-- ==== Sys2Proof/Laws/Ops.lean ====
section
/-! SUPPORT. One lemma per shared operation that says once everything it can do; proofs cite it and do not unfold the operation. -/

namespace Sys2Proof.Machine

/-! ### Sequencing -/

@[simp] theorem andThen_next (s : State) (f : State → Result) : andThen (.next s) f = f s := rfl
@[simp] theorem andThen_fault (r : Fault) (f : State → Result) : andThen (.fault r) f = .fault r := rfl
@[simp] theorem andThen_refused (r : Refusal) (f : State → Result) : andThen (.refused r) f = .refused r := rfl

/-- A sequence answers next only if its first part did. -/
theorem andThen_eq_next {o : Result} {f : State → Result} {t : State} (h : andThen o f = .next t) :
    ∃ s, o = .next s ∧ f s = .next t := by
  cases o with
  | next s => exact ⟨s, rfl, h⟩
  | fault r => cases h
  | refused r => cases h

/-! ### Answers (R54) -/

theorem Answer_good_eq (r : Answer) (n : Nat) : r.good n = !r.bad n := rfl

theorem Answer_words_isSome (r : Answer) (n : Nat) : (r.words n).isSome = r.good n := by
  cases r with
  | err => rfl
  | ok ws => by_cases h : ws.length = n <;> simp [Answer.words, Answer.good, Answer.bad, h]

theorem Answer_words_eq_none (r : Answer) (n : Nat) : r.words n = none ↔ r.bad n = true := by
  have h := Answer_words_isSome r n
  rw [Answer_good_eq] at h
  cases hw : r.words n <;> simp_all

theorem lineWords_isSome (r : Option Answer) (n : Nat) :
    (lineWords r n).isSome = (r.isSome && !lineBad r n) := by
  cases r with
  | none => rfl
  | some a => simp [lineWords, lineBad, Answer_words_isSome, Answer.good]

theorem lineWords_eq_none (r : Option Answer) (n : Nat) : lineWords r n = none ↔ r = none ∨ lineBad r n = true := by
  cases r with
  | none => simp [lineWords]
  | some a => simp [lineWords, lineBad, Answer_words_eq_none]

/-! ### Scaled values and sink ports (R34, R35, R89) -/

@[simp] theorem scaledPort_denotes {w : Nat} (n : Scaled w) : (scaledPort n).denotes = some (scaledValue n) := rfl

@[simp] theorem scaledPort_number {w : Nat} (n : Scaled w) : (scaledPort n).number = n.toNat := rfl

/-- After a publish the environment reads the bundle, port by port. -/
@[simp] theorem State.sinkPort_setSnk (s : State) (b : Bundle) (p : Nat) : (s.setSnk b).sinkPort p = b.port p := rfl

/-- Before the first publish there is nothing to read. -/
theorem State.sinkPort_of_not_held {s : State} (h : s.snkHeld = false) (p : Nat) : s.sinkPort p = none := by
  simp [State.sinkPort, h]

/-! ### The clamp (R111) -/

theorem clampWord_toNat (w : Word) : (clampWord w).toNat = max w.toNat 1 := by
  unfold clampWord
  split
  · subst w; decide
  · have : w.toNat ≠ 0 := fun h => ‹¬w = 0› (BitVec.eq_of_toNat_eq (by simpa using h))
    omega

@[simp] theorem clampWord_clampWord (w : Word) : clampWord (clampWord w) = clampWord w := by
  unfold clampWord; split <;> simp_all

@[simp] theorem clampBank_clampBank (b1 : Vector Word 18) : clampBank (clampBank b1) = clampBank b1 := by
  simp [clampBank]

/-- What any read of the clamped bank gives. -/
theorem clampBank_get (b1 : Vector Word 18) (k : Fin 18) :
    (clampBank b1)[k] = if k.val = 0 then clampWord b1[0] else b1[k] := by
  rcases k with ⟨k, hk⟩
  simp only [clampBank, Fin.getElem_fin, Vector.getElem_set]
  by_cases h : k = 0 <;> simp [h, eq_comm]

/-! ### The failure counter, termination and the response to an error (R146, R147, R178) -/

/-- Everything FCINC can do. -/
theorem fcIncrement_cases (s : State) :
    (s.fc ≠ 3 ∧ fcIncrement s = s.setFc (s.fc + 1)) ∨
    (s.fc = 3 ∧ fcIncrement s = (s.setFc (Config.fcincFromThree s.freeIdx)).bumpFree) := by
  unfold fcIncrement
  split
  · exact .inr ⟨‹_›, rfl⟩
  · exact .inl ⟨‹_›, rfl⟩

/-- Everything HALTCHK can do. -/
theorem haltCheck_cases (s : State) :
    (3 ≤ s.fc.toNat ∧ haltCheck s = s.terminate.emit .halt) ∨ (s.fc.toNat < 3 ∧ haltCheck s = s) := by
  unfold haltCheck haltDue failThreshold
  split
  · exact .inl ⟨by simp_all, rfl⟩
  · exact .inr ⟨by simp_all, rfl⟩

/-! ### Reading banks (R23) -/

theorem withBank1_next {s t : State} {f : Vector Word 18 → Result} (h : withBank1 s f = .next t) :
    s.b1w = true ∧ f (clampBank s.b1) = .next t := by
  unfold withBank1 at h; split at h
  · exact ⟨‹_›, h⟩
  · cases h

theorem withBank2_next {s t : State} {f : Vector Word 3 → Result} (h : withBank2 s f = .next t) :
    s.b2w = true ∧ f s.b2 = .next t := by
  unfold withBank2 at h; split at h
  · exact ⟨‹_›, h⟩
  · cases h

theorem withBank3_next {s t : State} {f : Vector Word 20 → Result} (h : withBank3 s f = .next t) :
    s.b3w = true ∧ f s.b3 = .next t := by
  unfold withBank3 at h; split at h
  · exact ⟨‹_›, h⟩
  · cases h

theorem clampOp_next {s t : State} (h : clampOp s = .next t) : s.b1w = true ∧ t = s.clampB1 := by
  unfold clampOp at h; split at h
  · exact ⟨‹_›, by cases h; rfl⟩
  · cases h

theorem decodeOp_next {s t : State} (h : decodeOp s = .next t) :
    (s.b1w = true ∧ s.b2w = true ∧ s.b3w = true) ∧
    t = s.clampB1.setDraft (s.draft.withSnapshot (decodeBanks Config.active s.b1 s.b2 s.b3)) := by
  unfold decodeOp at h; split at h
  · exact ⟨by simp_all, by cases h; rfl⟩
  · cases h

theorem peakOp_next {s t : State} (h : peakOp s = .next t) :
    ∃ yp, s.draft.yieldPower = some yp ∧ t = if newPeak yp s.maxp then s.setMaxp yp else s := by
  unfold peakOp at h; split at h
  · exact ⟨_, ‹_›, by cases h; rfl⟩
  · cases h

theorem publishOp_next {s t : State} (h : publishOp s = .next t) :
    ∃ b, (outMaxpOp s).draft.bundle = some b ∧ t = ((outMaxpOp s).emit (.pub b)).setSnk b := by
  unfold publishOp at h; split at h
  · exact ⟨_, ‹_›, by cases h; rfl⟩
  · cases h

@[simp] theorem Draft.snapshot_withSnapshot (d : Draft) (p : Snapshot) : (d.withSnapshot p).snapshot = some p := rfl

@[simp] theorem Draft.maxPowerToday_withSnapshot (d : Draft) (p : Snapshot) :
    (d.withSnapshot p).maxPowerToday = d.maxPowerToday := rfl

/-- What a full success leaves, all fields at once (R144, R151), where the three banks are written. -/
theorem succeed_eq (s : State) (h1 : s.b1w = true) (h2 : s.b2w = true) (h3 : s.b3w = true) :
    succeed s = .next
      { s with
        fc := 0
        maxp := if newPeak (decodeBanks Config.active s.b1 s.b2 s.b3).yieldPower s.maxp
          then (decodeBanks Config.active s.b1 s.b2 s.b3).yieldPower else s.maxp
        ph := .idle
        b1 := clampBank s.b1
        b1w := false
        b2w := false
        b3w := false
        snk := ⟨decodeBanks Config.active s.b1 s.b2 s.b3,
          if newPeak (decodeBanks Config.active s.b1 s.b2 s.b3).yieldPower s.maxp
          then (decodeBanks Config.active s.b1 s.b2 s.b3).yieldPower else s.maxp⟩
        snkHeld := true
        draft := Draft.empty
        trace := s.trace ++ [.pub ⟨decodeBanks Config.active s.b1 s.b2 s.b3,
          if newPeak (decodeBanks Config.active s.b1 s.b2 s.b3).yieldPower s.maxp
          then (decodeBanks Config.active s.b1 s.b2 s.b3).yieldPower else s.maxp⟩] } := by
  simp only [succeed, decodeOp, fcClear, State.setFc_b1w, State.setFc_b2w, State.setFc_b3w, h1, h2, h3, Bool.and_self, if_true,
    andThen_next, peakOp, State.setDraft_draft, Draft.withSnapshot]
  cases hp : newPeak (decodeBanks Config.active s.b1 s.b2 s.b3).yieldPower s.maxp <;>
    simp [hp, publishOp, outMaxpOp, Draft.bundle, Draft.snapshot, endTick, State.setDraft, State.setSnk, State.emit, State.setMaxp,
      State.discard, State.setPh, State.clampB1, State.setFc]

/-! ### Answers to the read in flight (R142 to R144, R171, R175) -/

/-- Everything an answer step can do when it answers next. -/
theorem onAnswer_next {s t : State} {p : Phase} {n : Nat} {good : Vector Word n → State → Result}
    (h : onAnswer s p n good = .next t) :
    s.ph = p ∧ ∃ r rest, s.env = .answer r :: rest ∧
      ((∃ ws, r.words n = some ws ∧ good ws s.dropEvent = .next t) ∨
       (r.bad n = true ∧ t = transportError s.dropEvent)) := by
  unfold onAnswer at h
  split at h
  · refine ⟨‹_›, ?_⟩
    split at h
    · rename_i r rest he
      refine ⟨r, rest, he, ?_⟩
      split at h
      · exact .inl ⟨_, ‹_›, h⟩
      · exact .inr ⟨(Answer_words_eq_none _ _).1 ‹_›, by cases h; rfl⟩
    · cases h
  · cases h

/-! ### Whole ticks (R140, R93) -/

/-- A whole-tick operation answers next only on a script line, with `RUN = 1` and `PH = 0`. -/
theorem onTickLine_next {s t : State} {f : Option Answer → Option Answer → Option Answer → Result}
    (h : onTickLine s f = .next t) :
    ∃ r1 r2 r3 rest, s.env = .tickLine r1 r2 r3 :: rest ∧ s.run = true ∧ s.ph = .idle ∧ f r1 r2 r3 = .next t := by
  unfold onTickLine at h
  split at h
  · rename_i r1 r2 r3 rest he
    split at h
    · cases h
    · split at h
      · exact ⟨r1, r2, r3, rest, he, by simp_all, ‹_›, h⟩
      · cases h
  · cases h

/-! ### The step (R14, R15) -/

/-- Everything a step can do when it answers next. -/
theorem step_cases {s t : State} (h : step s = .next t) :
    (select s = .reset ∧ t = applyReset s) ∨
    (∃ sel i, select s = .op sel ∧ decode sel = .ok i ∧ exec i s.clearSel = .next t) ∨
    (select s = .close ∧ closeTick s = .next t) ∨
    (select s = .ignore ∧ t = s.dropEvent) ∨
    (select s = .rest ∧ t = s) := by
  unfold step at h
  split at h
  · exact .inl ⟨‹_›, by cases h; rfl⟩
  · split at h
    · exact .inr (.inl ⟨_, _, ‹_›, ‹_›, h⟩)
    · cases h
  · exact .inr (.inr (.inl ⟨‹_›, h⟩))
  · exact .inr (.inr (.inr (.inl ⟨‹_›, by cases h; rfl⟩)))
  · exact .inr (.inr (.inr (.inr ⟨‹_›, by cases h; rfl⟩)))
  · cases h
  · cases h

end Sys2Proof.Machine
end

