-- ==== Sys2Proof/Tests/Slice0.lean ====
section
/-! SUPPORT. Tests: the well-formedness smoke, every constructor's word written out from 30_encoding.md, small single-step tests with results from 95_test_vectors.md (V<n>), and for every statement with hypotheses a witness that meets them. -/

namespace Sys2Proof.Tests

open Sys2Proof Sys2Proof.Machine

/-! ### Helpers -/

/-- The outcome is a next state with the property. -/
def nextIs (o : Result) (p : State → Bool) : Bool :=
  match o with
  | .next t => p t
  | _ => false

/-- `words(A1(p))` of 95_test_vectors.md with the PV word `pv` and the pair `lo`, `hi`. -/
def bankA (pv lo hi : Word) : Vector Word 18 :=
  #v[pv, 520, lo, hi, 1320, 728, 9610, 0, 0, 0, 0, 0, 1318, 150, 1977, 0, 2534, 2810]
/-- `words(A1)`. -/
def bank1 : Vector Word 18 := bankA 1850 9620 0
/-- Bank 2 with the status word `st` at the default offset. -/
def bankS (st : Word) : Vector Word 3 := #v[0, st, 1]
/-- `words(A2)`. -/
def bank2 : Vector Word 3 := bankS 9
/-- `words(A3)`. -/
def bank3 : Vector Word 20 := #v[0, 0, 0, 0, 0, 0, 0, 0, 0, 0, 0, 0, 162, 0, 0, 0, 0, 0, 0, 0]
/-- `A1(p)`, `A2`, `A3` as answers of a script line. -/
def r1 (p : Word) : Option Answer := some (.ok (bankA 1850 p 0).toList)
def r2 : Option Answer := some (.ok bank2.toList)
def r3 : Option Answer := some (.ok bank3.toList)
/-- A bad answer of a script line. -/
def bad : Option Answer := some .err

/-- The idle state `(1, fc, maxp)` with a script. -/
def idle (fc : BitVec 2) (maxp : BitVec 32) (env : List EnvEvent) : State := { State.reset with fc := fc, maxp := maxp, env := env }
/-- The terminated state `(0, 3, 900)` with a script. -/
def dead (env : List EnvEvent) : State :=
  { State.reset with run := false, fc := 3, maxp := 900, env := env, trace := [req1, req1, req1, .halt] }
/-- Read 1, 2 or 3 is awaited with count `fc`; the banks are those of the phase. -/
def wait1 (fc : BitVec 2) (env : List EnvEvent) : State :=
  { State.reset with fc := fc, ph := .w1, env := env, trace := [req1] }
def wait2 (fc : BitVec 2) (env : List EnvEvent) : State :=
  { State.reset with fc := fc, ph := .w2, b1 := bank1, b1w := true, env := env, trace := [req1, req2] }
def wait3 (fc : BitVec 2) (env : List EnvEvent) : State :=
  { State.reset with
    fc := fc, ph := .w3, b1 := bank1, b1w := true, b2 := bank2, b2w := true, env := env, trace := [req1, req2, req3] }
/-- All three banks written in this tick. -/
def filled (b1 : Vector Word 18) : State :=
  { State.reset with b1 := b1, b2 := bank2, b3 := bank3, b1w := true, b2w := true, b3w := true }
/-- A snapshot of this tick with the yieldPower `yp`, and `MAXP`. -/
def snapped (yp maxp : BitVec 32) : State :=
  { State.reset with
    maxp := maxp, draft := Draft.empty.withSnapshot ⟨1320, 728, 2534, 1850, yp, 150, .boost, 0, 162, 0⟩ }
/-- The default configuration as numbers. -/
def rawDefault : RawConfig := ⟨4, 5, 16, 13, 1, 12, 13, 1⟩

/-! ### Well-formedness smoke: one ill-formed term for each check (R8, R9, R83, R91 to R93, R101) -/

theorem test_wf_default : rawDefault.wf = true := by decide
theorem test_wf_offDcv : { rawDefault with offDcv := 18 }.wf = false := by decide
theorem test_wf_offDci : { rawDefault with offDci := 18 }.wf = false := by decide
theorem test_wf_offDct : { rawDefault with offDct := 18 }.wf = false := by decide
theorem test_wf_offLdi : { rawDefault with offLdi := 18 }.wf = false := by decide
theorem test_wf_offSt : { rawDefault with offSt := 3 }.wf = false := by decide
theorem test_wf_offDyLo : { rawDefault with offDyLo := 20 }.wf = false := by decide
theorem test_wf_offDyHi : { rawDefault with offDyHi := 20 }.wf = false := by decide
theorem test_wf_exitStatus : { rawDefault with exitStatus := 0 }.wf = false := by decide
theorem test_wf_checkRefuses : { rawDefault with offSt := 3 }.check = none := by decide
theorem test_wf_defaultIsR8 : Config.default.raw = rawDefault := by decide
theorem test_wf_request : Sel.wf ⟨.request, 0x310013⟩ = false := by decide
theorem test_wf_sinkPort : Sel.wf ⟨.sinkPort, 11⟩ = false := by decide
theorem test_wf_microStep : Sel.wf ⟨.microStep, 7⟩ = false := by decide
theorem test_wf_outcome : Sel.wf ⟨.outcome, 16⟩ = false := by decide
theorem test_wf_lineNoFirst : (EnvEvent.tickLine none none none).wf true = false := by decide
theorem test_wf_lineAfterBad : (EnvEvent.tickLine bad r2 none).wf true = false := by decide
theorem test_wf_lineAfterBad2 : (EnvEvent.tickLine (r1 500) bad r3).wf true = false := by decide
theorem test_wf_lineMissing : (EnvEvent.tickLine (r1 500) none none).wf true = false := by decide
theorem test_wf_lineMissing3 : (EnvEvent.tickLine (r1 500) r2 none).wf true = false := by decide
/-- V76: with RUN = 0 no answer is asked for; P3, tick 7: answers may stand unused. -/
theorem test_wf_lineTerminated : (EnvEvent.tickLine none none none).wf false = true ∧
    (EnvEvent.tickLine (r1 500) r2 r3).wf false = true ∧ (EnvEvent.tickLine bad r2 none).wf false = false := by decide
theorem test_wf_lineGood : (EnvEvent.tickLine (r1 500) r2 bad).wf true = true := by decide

● ● ● ● ● ● ●

__TASK TO CARRY OUT__
Write out exactly the lines that fall from the line with "def bankS (st" to the line with "The terminated state" in the records above, keeping both ends.

__OUTPUT OF THE EXERCISE__
def bankS (st : Word) : Vector Word 3 := #v[0, st, 1]
/-- `words(A2)`. -/
def bank2 : Vector Word 3 := bankS 9
/-- `words(A3)`. -/
def bank3 : Vector Word 20 := #v[0, 0, 0, 0, 0, 0, 0, 0, 0, 0, 0, 0, 162, 0, 0, 0, 0, 0, 0, 0]
/-- `A1(p)`, `A2`, `A3` as answers of a script line. -/
def r1 (p : Word) : Option Answer := some (.ok (bankA 1850 p 0).toList)
def r2 : Option Answer := some (.ok bank2.toList)
def r3 : Option Answer := some (.ok bank3.toList)
/-- A bad answer of a script line. -/
def bad : Option Answer := some .err

/-- The idle state `(1, fc, maxp)` with a script. -/
def idle (fc : BitVec 2) (maxp : BitVec 32) (env : List EnvEvent) : State := { State.reset with fc := fc, maxp := maxp, env := env }
/-- The terminated state `(0, 3, 900)` with a script. -/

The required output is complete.